Modernization of cloud management
All cloud environments (AWS, Azure, GCP, OpenStack, Proxmox, Kubernetes, etc.) can be controlled programmatically using their APIs. Cloud GUIs are built on top of them and any actions we can do via the GUI can be done directly via the API.
However, not all IT professionals are such proficient programmers to call cloud APIs directly from their code. That’s why there are a number of tools that enable this communication for us, such as AWS CLI, Azure CLI, Terraform, kubectl, etc. This is getting very close to the Infrastructure as a Code (IaC) concept that we have already written about in our cloud encyclopedia.
Let’s take a look at what modern cloud management looks like – that is, how we will patch operating systems, platforms, and deploy new versions of applications in the infrastructure created with IaC. We can deploy our IT systems to the cloud via: 1) virtual machine (VM) servers, 2) containers or 3) serverless functions.
1) CLOUD MANAGEMENT & Virtual Servers
As the name implies, a virtual server is a server. And when you say server, the average IT person thinks of something very expensive, large and complex that needs to be taken care of. This premise is indeed true for a physical server, but potentially harmful and limiting in the case of a virtual server.
The real value of a VM is in its functionality and the data it contains. Ideally, persistent data should not be stored directly on the VM, but on some external storage or database.
We should associate the functionality of a VM with the application that performs that functionality rather than with the server itself. The implication is that a VM is just something that allows us to run the application and connect it to the application data and to the outside world.
Pets vs. cattle
So why are there virtual servers that have been running for many years, have a name, a static IP address (which everyone on the team knows) and IT administrators sit up nights to keep them in good shape?
This is because it is not trivial to completely (manually) install, configure and test a virtual server. So once the job is done, it is easier to install upgrades and new versions of the application than to throw it all away and start from scratch. And so we take care of our virtual servers like pets.
Creating and testing installation scripts is not trivial either. But it is true that once we’ve been through it once, the subsequent reusability is far greater than with a manually installed VM.
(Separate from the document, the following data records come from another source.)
-- ==== Sys2Proof/Laws/PerInstr.lean ====
section
/-!
SUPPORT. The family `Encoding`: what is shown of each instruction as syntax, constructor by constructor. The opcode alone
tells how many words an instruction has (spec/04_encoding.md R78, R82): the fetch that reads a second word exactly when
`hasSecondWord` says so reads exactly the words of `encode`.
-/

namespace Sys2Proof.Laws.Encoding

/-! ### The opcode of a word that is put together from fields -/

theorem shift_append {n m : Nat} (x : BitVec n) (y : BitVec m) (k : Nat) (h : m ≤ k) :
    (x ++ y).toNat >>> k = x.toNat >>> (k - m) := by
  obtain ⟨j, rfl⟩ := Nat.exists_eq_add_of_le h
  rw [BitVec.toNat_append, Nat.shiftRight_add, Nat.shiftRight_or_distrib, Nat.shiftLeft_shiftRight,
    Nat.add_sub_cancel_left, Nat.shiftRight_eq_div_pow y.toNat, Nat.div_eq_of_lt y.isLt, Nat.or_zero]

@[simp] theorem shift_append_1 {n : Nat} (x : BitVec n) (y : BitVec 1) (k : Nat) (h : 1 ≤ k) :
    (x ++ y).toNat >>> k = x.toNat >>> (k - 1) := shift_append x y k h
@[simp] theorem shift_append_2 {n : Nat} (x : BitVec n) (y : BitVec 2) (k : Nat) (h : 2 ≤ k) :
    (x ++ y).toNat >>> k = x.toNat >>> (k - 2) := shift_append x y k h
@[simp] theorem shift_append_3 {n : Nat} (x : BitVec n) (y : BitVec 3) (k : Nat) (h : 3 ≤ k) :
    (x ++ y).toNat >>> k = x.toNat >>> (k - 3) := shift_append x y k h
@[simp] theorem shift_append_4 {n : Nat} (x : BitVec n) (y : BitVec 4) (k : Nat) (h : 4 ≤ k) :
    (x ++ y).toNat >>> k = x.toNat >>> (k - 4) := shift_append x y k h
@[simp] theorem shift_append_6 {n : Nat} (x : BitVec n) (y : BitVec 6) (k : Nat) (h : 6 ≤ k) :
    (x ++ y).toNat >>> k = x.toNat >>> (k - 6) := shift_append x y k h
@[simp] theorem shift_append_7 {n : Nat} (x : BitVec n) (y : BitVec 7) (k : Nat) (h : 7 ≤ k) :
    (x ++ y).toNat >>> k = x.toNat >>> (k - 7) := shift_append x y k h
@[simp] theorem shift_append_8 {n : Nat} (x : BitVec n) (y : BitVec 8) (k : Nat) (h : 8 ≤ k) :
    (x ++ y).toNat >>> k = x.toNat >>> (k - 8) := shift_append x y k h
@[simp] theorem shift_append_9 {n : Nat} (x : BitVec n) (y : BitVec 9) (k : Nat) (h : 9 ≤ k) :
    (x ++ y).toNat >>> k = x.toNat >>> (k - 9) := shift_append x y k h
@[simp] theorem shift_append_10 {n : Nat} (x : BitVec n) (y : BitVec 10) (k : Nat) (h : 10 ≤ k) :
    (x ++ y).toNat >>> k = x.toNat >>> (k - 10) := shift_append x y k h
@[simp] theorem shift_append_13 {n : Nat} (x : BitVec n) (y : BitVec 13) (k : Nat) (h : 13 ≤ k) :
    (x ++ y).toNat >>> k = x.toNat >>> (k - 13) := shift_append x y k h
@[simp] theorem shift_append_16 {n : Nat} (x : BitVec n) (y : BitVec 16) (k : Nat) (h : 16 ≤ k) :
    (x ++ y).toNat >>> k = x.toNat >>> (k - 16) := shift_append x y k h
@[simp] theorem shift_append_22 {n : Nat} (x : BitVec n) (y : BitVec 22) (k : Nat) (h : 22 ≤ k) :
    (x ++ y).toNat >>> k = x.toNat >>> (k - 22) := shift_append x y k h
@[simp] theorem shift_append_25 {n : Nat} (x : BitVec n) (y : BitVec 25) (k : Nat) (h : 25 ≤ k) :
    (x ++ y).toNat >>> k = x.toNat >>> (k - 25) := shift_append x y k h

theorem opcode_shift (w : W32) : (w.extractLsb' 25 7).toNat = w.toNat >>> 25 := by
  rw [BitVec.extractLsb'_toNat, Nat.mod_eq_of_lt]
  have := w.isLt
  rw [Nat.shiftRight_eq_div_pow]
  omega

/-- Whether a second word follows depends on the opcode alone (R82). -/
theorem opcode_length {w : W32} {b : Bool} (k : Nat) (h : w.toNat >>> 25 = k)
    (g : hasSecondWord (BitVec.ofNat 32 (k <<< 25)) = b) : hasSecondWord w = b := by
  rw [← g]
  simp only [hasSecondWord, opcode_shift, h]
  have : k < 128 := by
    have := w.isLt
    rw [Nat.shiftRight_eq_div_pow] at h
    omega
  rw [BitVec.toNat_ofNat, Nat.shiftLeft_eq, Nat.mod_eq_of_lt (by omega), ← Nat.shiftLeft_eq, Nat.shiftLeft_shiftRight]

/-! ### The statement -/

/-- An instruction has no encoding, or its first word tells whether it has a second, and it has no third. -/
def Statement (i : Instr) : Prop :=
  ∀ w r, encode i = w :: r → hasSecondWord w = !r.isEmpty ∧ r.length ≤ 1

theorem no_words {i : Instr} (h : encode i = []) : Statement i := by simp [Statement, h]

theorem one_word {i : Instr} {w : W32} (h : encode i = [w]) (g : hasSecondWord w = false) : Statement i := by
  rintro v r e
  obtain ⟨rfl, rfl⟩ := List.cons.inj (h.symm.trans e)
  simp [g]

theorem two_words {i : Instr} {w x : W32} (h : encode i = [w, x]) (g : hasSecondWord w = true) : Statement i := by
  rintro v r e
  obtain ⟨rfl, rfl⟩ := List.cons.inj (h.symm.trans e)
  simp [g]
So once we have automated virtual server installations, we can “plant new VMs like Bata drills”. It doesn’t matter if we create one, three or ten virtual servers. And we don’t even have to think twice about what to do with an outdated VM – we just throw it away and replace it with a new one.
Golden image vs. bootstraping
A virtual server is normally started from an image. Usually, it starts from a base image that contains a specific version of the operating system. Then the necessary platforms (e.g. Java) and applications are installed. The resulting virtual server can be saved as a new image, which is then used to start the VM. A fully installed image is called a golden image.
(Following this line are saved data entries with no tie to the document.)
-- ==== Sys2Proof/Tests/Slice0.lean ====
section
/-!
SUPPORT. The model's own tests. First the words of the spec's encodings and what `WellFormed` refuses; then, for each
statement of Certificates/Slice0/Obligations.lean, a state and operands that meet its hypotheses; then single steps with
results that the spec prints or that follow by hand from its rules.
-/

namespace Sys2Proof.Tests

open Sys2Proof.Machine Sys2Proof.Safety Sys2Proof.Claims

set_option Elab.async false
set_option maxRecDepth 20000
set_option synthInstance.maxSize 1000

/-! ### Words -/

/-- Each pair of words decodes to the instruction beside it. -/
noncomputable def reads (l : List (W32 × W32 × Instr)) : Bool :=
  l.all fun q => match decode q.1 q.2.1 with
    | .ok i => decide (i = q.2.2)
    | .error _ => false

/-- Words from R92, R125. -/
theorem test_vector_integer_words : reads [
    (0x0155563A, 0, .add 85 42 99 true false 2),
    (0x0355563A, 0, .sub 85 42 99 true false 2),
    (0x0755563A, 0, .mulLo 85 42 99 true false 2),
    (0x0955563A, 0, .mulHi 85 42 99 true false 2),
    (0x0B55563A, 0, .min 85 42 99 true false 2),
    (0x0D55563A, 0, .max 85 42 99 true false 2),
    (0x0F55563A, 0, .and 85 42 99 true false 2),
    (0x1155563A, 0, .or 85 42 99 true false 2),
    (0x1355563A, 0, .xor 85 42 99 true false 2),
    (0x1555563A, 0, .andn 85 42 99 true false 2),
    (0x1755563A, 0, .shl 85 42 99 true false 2),
    (0x1955563A, 0, .shr 85 42 99 true false 2),
    (0x1B55563A, 0, .sar 85 42 99 true false 2),
    (0x1D55563A, 0, .rot 85 42 99 true false 2)] = true := by decide

/-- Words from R92, R126-R128, R86. -/
theorem test_vector_immediate_words : reads [
    (0x0555541D, 0, .addImm 85 42 0x83 true 1),
    (0x1F55509D, 0, .shlImm 85 42 19 true 1),
    (0x1F55529D, 0, .shrImm 85 42 19 true 1),
    (0x1F55549D, 0, .sarImm 85 42 19 true 1),
    (0x1F55569D, 0, .rotImm 85 42 19 true 1),
    (0x2155500B, 0, .abs 85 42 true 3),
    (0x2155501B, 0, .neg 85 42 true 3),
    (0x2155502B, 0, .not 85 42 true 3),
    (0x2155503B, 0, .clz 85 42 true 3),
    (0x2155504B, 0, .popc 85 42 true 3),
    (0x2155505B, 0, .brev 85 42 true 3),
    (0x2155506B, 0, .mov 85 42 true 3),
    (0x25560006, 0, .movi 85 0x8001 2),
    (0x27538246, 0x89ABCDEF, .litVector 84 true 0xC123 0x89ABCDEF)] = true := by decide

/-- Words from R129, R130. -/
theorem test_vector_typed_words : reads [
    (0x23515625, 0x00400000, .addX 84 42 98 false true 1 .n64),
    (0x23515625, 0x00408000, .subX 84 42 98 false true 1 .n64),
    (0x23515625, 0x00410000, .mulLoX 84 42 98 false true 1 .n64),
    (0x23515625, 0x00418000, .mulHiX 84 42 98 false true 1 .n64),
    (0x23515625, 0x00428000, .minX 84 42 98 false true 1 .n64),
    (0x23515625, 0x00430000, .maxX 84 42 98 false true 1 .n64),
    (0x23515625, 0x004D0000, .addSat 84 42 98 false true 1 .n64),
    (0x23515625, 0x004D8000, .subSat 84 42 98 false true 1 .n64),
    (0x23515625, 0x85420000, .mad 84 42 98 false true 1 66 true .n64),
    (0x23515625, 0x00548000, .andX 84 42 98 false true 1 .b64),
    (0x23515625, 0x00550000, .orX 84 42 98 false true 1 .b64),
    (0x23515625, 0x00558000, .xorX 84 42 98 false true 1 .b64),
    (0x23515625, 0x00560000, .andnX 84 42 98 false true 1 .b64)] = true := by decide

/-- Words from R129, R130. -/
theorem test_vector_typed_unary_words : reads [
    (0x2351500A, 0x00338000, .absX 84 42 true 2 .s64),
    (0x2351500A, 0x00340000, .negX 84 42 true 2 .s64),
    (0x2351500A, 0x00568000, .notX 84 42 true 2 .b64),
    (0x2351500A, 0x00490000, .clzX 84 42 true 2 .n64),
    (0x2351500A, 0x00598000, .popcX 84 42 true 2 .b64),
    (0x2351500A, 0x005A0000, .brevX 84 42 true 2 .b64),
    (0x2351500A, 0x005C8000, .movX 84 42 true 2 .b64),
    (0x2351500A, 0x00374025, .shlX 84 42 0 true false 2 .s64 true 37),
    (0x2351500A, 0x0047C025, .shrX 84 42 0 true false 2 .n64 true 37),
    (0x2351500A, 0x00384025, .sarX 84 42 0 true false 2 .s64 true 37),
    (0x2351500A, 0x0058C025, .rotX 84 42 0 true false 2 .b64 true 37),
    (0x2351500A, 0x004A8854, .bfe 84 42 true 2 .n64 33 20),
    (0x2351562A, 0x005B0854, .bfi 84 42 98 true false 2 .b64 33 20),
    (0x2351562A, 0x005B800B, .sel 84 42 98 true false 2 .b64 11),
    (0x222D562A, 0x004C0005, .cmp 11 42 98 true false 2 .n64 5)] = true := by decide

/-- Words from R92, R132. -/
theorem test_uniform_words : reads [
    (0x31AD4C84, 0, .uniformAdd 53 42 25 true false),
    (0x31AD4C8C, 0, .uniformSub 53 42 25 true false),
    (0x31AD4C94, 0, .uniformMulLo 53 42 25 true false),
    (0x31AD4C9C, 0, .uniformMulHiS 53 42 25 true false),
    (0x31AD4CA4, 0, .uniformMulHiN 53 42 25 true false),
    (0x31AD4CAC, 0, .uniformMinS 53 42 25 true false),
    (0x31AD4CB4, 0, .uniformMinN 53 42 25 true false),
    (0x31AD4CBC, 0, .uniformMaxS 53 42 25 true false),
    (0x31AD4CC4, 0, .uniformMaxN 53 42 25 true false),
    (0x31AD4CCC, 0, .uniformAddSatS 53 42 25 true false),
    (0x31AD4CD4, 0, .uniformAddSatN 53 42 25 true false),
    (0x31AD4CDC, 0, .uniformSubSatS 53 42 25 true false),
    (0x31AD4CE4, 0, .uniformSubSatN 53 42 25 true false),
    (0x31AD406C, 0, .uniformAbs 53 42 true),
    (0x31AD4074, 0, .uniformNeg 53 42 true)] = true := by decide

/-- Words from R92, R132. -/
theorem test_uniform_logic_words : reads [
    (0x33AD4C82, 0, .uniformAnd 53 42 25 false true),
    (0x33AD4C8A, 0, .uniformOr 53 42 25 false true),
    (0x33AD4C92, 0, .uniformXor 53 42 25 false true),
    (0x33AD4C9A, 0, .uniformAndn 53 42 25 false true),
    (0x33AD4CAA, 0, .uniformShl 53 42 25 false true),
    (0x33AD4CB2, 0, .uniformShr 53 42 25 false true),
    (0x33AD4CBA, 0, .uniformSar 53 42 25 false true),
    (0x33AD4CC2, 0, .uniformRot 53 42 25 false true),
    (0x33AD4024, 0, .uniformNot 53 42 true),
    (0x33AD404C, 0, .uniformClz 53 42 true),
    (0x33AD4054, 0, .uniformPopc 53 42 true),
    (0x33AD405C, 0, .uniformBrev 53 42 true),
    (0x33AD4064, 0, .uniformMov 53 42 true),
    (0x3BA80000, 0, .seedTop 53),
    (0x3BA80008, 0, .seedDepth 53)] = true := by decide

/-- Words from R133, R134, R86. -/
theorem test_uniform_immediate_words : reads [
    (0x35AD4004, 0x0008F0F1, .uniformAddImm 53 42 true 0x8f0f1),
    (0x35AD400C, 0x0008F0F1, .uniformAndImm 53 42 true 0x8f0f1),
    (0x35AD4014, 0x0008F0F1, .uniformOrImm 53 42 true 0x8f0f1),
    (0x35AD401C, 0x0008F0F1, .uniformXorImm 53 42 true 0x8f0f1),
    (0x35AD4024, 0x0000003D, .uniformShlImm 53 42 true 0x3d),
    (0x35AD402C, 0x0000003D, .uniformShrImm 53 42 true 0x3d),
    (0x35AD4034, 0x0000003D, .uniformSarImm 53 42 true 0x3d),
    (0x35A80038, 0x0008F0F1, .uniformMovi 53 0x8F0F1),
    (0x37AD4C84, 0x59400000, .uniformMad 53 42 25 true false 44 true .n64),
    (0x37AD400C, 0x00400854, .uniformBfe 53 42 true .n64 33 20),
    (0x37AD4C94, 0x00500854, .uniformBfi 53 42 25 true false .b64 33 20),
    (0x365D4C9C, 0x00300004, .uniformCmp 11 42 25 true false .s64 4),
    (0x37AD4CA4, 0x0050000B, .uniformSel 53 42 25 true false .b64 11),
    (0x39AE0918, 0x89ABCDEF, .litUniform 53 0xC123 0x89ABCDEF)] = true := by decide

/-- Words from R92, R136. -/
theorem test_mask_words : reads [
    (0x49B4C000, 0, .mand 13 10 6),
    (0x49B4C400, 0, .mor 13 10 6),
    (0x49B4C800, 0, .mxor 13 10 6),
    (0x49B4CC00, 0, .mandn 13 10 6),
    (0x49B41000, 0, .mnot 13 10),
    (0x49B41400, 0, .mmov 13 10),
    (0x4BA94000, 0, .mget 53 10),
    (0x4A6D400C, 0, .mset 13 42 true),
    (0x4D514009, 0, .rng 84 40 true 1),
    (0x4F540039, 0, .ident 85 7 1),
    (0x4F500081, 0, .ident 84 16 1)] = true := by decide

/-- Words from R138, R140-R142. -/
theorem test_collective_words_1 : reads [
    (0x41555009, 0x00000809, .pollMask 85 42 true 1 9),
    (0x402D5009, 0x00100809, .pollSome 11 42 true 1 9),
    (0x402D5009, 0x00200809, .pollEvery 11 42 true 1 9),
    (0x402D5009, 0x00301409, .pollSame 11 42 true 1 .b64 9),
    (0x41555009, 0x00401409, .pollPeers 85 42 true 1 .b64 9),
    (0x402C0001, 0x00500009, .pollLead 11 1 9),
    (0x402C0001, 0x00504009, .pollLeadWelt 11 1 9),
    (0x41555009, 0x00600809, .pollCount 85 42 true 1 9),
    (0x43515629, 0x00009409, .passFrom 84 42 98 true false 1 true .b64 0 false 9),
    (0x43515629, 0x00109409, .passBack 84 42 98 true false 1 true .b64 0 false 9),
    (0x43515629, 0x00209409, .passAhead 84 42 98 true false 1 true .b64 0 false 9),
    (0x43515629, 0x00309409, .passSwap 84 42 98 true false 1 true .b64 0 false 9),
    (0x43515629, 0x00409409, .passTurn 84 42 98 true false 1 true .b64 0 false 9),
    (0x43515009, 0x00100A79, .passBack 84 42 0 true false 1 false .b32 19 true 9),
    (0x45515009, 0x00002C09, .foldAdd 84 42 true 1 .f64 9),
    (0x45515009, 0x00101009, .foldMin 84 42 true 1 .n64 9),
    (0x45515009, 0x00200C09, .foldMax 84 42 true 1 .s64 9),
    (0x45515009, 0x00301409, .foldAnd 84 42 true 1 .b64 9)] = true := by decide

/-- Words from R138, R140-R142. -/
theorem test_collective_words_2 : reads [
    (0x45515009, 0x00400809, .foldOr 84 42 true 1 .b32 9),
    (0x45515009, 0x00500809, .foldXor 84 42 true 1 .b32 9),
    (0x47515009, 0x00000409, .scanInc 84 42 true 1 .n32 9),
    (0x47515009, 0x00102809, .scanExc 84 42 true 1 .f32 9)] = true := by decide

/-- Words from R92, R152-R157. -/
theorem test_float_words_1 : reads [
    (0x5155563A, 0, .fadd 85 42 99 true false 2),
    (0x5355563A, 0, .fsub 85 42 99 true false 2),
    (0x5555563A, 0, .fmul 85 42 99 true false 2),
    (0x5755563A, 0, .fmin 85 42 99 true false 2),
    (0x5955563A, 0, .fmax 85 42 99 true false 2),
    (0x5B55563A, 0, .fdiv 85 42 99 true false 2),
    (0x5D55500A, 0, .fsqrt 85 42 true 2),
    (0x6151562A, 0x000B7200, .faddX 84 42 98 true false 2 .f64 3 true false false true),
    (0x6151562A, 0x001B7200, .fsubX 84 42 98 true false 2 .f64 3 true false false true),
    (0x6151562A, 0x002B7200, .fmulX 84 42 98 true false 2 .f64 3 true false false true),
    (0x6151562A, 0x005B7200, .fdivX 84 42 98 true false 2 .f64 3 true false false true),
    (0x6151562A, 0x003B1200, .fminX 84 42 98 true false 2 .f64 true false false true),
    (0x6151562A, 0x004B1200, .fmaxX 84 42 98 true false 2 .f64 true false false true),
    (0x6151562A, 0x856B2C80, .ffma 84 42 98 true false 2 66 true .f64 1 false true true false false true),
    (0x6351500A, 0x000B4800, .fsqrtX 84 42 true 2 .f64 2 false true),
    (0x6351500A, 0x001C1000, .frcpA 84 42 true 2 .f16 true false),
    (0x6351500A, 0x002C1000, .frsqA 84 42 true 2 .f16 true false),
    (0x6351500A, 0x003C1000, .fexp2A 84 42 true 2 .f16 true false)] = true := by decide

/-- Words from R92, R152-R157. -/
theorem test_float_words_2 : reads [
    (0x6351500A, 0x004C1000, .flog2A 84 42 true 2 .f16 true false),
    (0x642D562A, 0x006B0C00, .fcmp 11 42 98 true false 2 6 .f64 false true true false),
    (0x6755500A, 0x000B0000, .fclass 85 42 true 2 .f64)] = true := by decide

/-- Words from R158, R160. -/
theorem test_conversion_words : reads [
    (0x8155500A, 0x850D8AA5, .cvt 85 42 true 2 66 true .bf16 4 .f32 0xA5),
    (0x835556A6, 0x000A80A5, .cvtn 85 42 53 true 2 .f32 4 0xA5),
    (0x835556AE, 0x000A6000, .cvtnFrom 85 42 53 true 2 .f32 3),
    (0x855556A6, 0x000A0000, .bscale 85 42 53 true 2 .f32),
    (0x875556A6, 0x850A80A5, .qnt 85 42 53 true 2 66 true .f32 4 0xA5),
    (0x895556A6, 0x850A2000, .dqnt 85 42 53 true 2 66 true .f32 1)] = true := by decide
In cloud environments, we also have the option to automatically install the necessary platforms and applications right after the server starts using cloud init scripts. This is called server bootstrapping.
- The advantage of using a golden image is the fast start of a new VM. The disadvantage is a more complex process of upgrading individual components and creating a new image. A prerequisite for efficient use of the golden image is the existence of a CI/CD pipeline that automates the creation of new versions.
- – If you do not have such a CI/CD pipeline, use server bootstrapping instead. In this case, the server takes longer to boot (on the order of minutes) and you must resist the temptation to update the operating system immediately after boot (e.g., with sudo yum update). Also, be sure to define specific versions of all components that you install at boot time (see the image).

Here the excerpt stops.